Source: Official U.S. Naval Station, Guantanamo Bay history.

On the Net: U.S. Naval Station, Guantanamo Bay:

http://www.nsgtmo.navy.mil

http://www.nsgtmo.navy.mil/History/HISIDX.HTM

Cuban agent given life sentence

By Catherine Wilson, Associated Press Writer

MIAMI (AP) - A Cuban spy was sentenced to life in prison for trying to infiltrate U.S. military bases and exile groups in south Florida.

Antonio Guerrero was one of 14 secret agents allegedly assigned by Havana to warn the communist island about signs of a U.S. invasion of Cuba.

Although none of the agents got any U.S. secrets, U.S. District Judge Joan Lenard said Guerrero's "illegal activities were for the sole purpose of obtaining national security information.''

Guerrero, 43, dug ditches and fixed vents for six years while counting planes at Key West Naval Air Navy base in the Florida Keys. He also reported on military flights, aircraft and changes of command at the Navy base.

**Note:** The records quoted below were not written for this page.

theorem walk_congr_of_remaining (hcfg : t.cfg.cbEntries = s.cfg.cbEntries)
    (hcb : ∀ k < s.cfg.cbEntries, t.cbEntry k = s.cbEntry k) (hrem : t.rem = s.rem)
    (hbits : ∀ j < s.rem, t.bit (t.regs.bitpos.toNat + j) = s.bit (s.regs.bitpos.toNat + j)) (fuel : Nat) :
    ∀ width off src consumed, walk t base fuel width off src consumed = walk s base fuel width off src consumed := by
  induction fuel with
  | zero =>
    intro width off src consumed
    rw [walk, walk, hrem]
  | succ fuel ih =>
    intro width off src consumed
    have hpeek := peek_congr_of_remaining hrem hbits consumed width
    by_cases hw : width = 0 ∨ 32 < width
    · rw [walk_illegal_width hw, walk_illegal_width hw]
    rcases Nat.lt_or_ge (base + off + s.peek (s.regs.bitpos.toNat + consumed) width) s.cfg.cbEntries with hin | hout
    · have hs : PassReads s base width off consumed _ _ := ⟨by omega, by omega, rfl, hin, rfl⟩
      have ht : PassReads t base width off consumed _ _ :=
        ⟨by omega, by omega, by rw [hpeek], by rwa [hcfg], hcb _ hin⟩
      rw [hs.walk_eq, ht.walk_eq, hrem, ih]
    · rw [walk_outside_cbmem (by omega) (by omega) rfl hout,
        walk_outside_cbmem (by omega) (by omega) (by rw [hpeek]) (by rwa [hcfg])]

end Tail

/-- Settles O33: the sentinel is the same, and so is every pass of the walk. -/
theorem rdcbDependsOnlyOnTheRemainingBits : Obligations.RdcbDependsOnlyOnTheRemainingBits := by
  intro s t base hcfg hcb hrem hbits
  unfold decodeCode
  rw [hcfg]
  split
  · rfl
  · rename_i hin
    simp only [hcb base (by omega), hrem, walk_congr_of_remaining hcfg hcb hrem hbits]

/-! ### The command `RDCB` (41_huffman R118) -/

section Command

variable {s : State} {rd rs : Reg} {base v n info : Nat} {c : Cause}

theorem decodeCode_outside_cbmem (h : s.cfg.cbEntries ≤ base) : decodeCode s base = .raised .tableBounds base := by
  rw [decodeCode, if_pos h]

theorem decodeCode_not_sentinel (hin : base < s.cfg.cbEntries) (h : Entry.jump (s.cbEntry base) = false) :
    decodeCode s base = .raised .malformedTable base := by
  rw [decodeCode, if_neg (by omega)]
  exact if_neg (by simp [h])

theorem decodeCode_eq_walk (hin : base < s.cfg.cbEntries) (h : Entry.jump (s.cbEntry base) = true) :
    decodeCode s base = walk s base (s.rem + 1) (Entry.len (s.cbEntry base)) (Entry.off (s.cbEntry base)) base 0 := by
  rw [decodeCode, if_neg (by omega)]
  exact if_pos h

/-- `RDCB` whose decode returns a value writes `x[rd]`, `HLEN` and `BITPOS`. -/
theorem rdcb_writes_value (h : decodeCode s (s.reg rs).toNat = .value v n) :
    ∃ t, exec (.rdcb rd rs) s = .next t ∧ t.reg rd = BitVec.ofNat 32 v ∧ OtherRegsSame rd s t ∧
      t.regs = { s.regs with
        x := t.regs.x, hlen := BitVec.ofNat 32 n, bitpos := s.regs.bitpos + BitVec.ofNat 32 n } ∧ OnlyReader s t := by
  obtain ⟨hrd, hother, hregs, honly⟩ := read_frame s rd (wordOf v) n
  exact ⟨_, exec_rdcb_value h, hrd, hother, congrArg (fun r : Regs => { r with hlen := wordOf n }) hregs, honly⟩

In a 15-minute speech before sentencing Thursday, Guerrero, a U.S. citizen who was born in Miami, rejected the verdict as "sacrilege'' from "a jury incapable of handing down justice.''

Guerrero is the last of five agents to be sentenced following a six-month trial. The others received prison terms ranging from 10 years to life for espionage conspiracy and lesser counts. The remaining accused spies have entered pleas or are believed to have fled to Cuba.

In speeches at their sentencing hearings, the other agents have defended their espionage as a fight against terrorist attacks they claim have been committed by Miami exiles in Havana.

Guerrero "is a patriot, a patriot for a country that we don't agree with,'' said his attorney, Jack Blumenfeld. "He served his people.''

But prosecutor Caroline Miller said the case "is not about people having the right to love Cuba.''

"He is firmly committed to the interests of a foreign nation, no matter what it takes, no matter what laws of the United States he breaks,'' she said.

In Cuba, the government has organized marches in the agents' honor. President Fidel Castro called the agents "heroes'' this month and denied that they threatened U.S. security.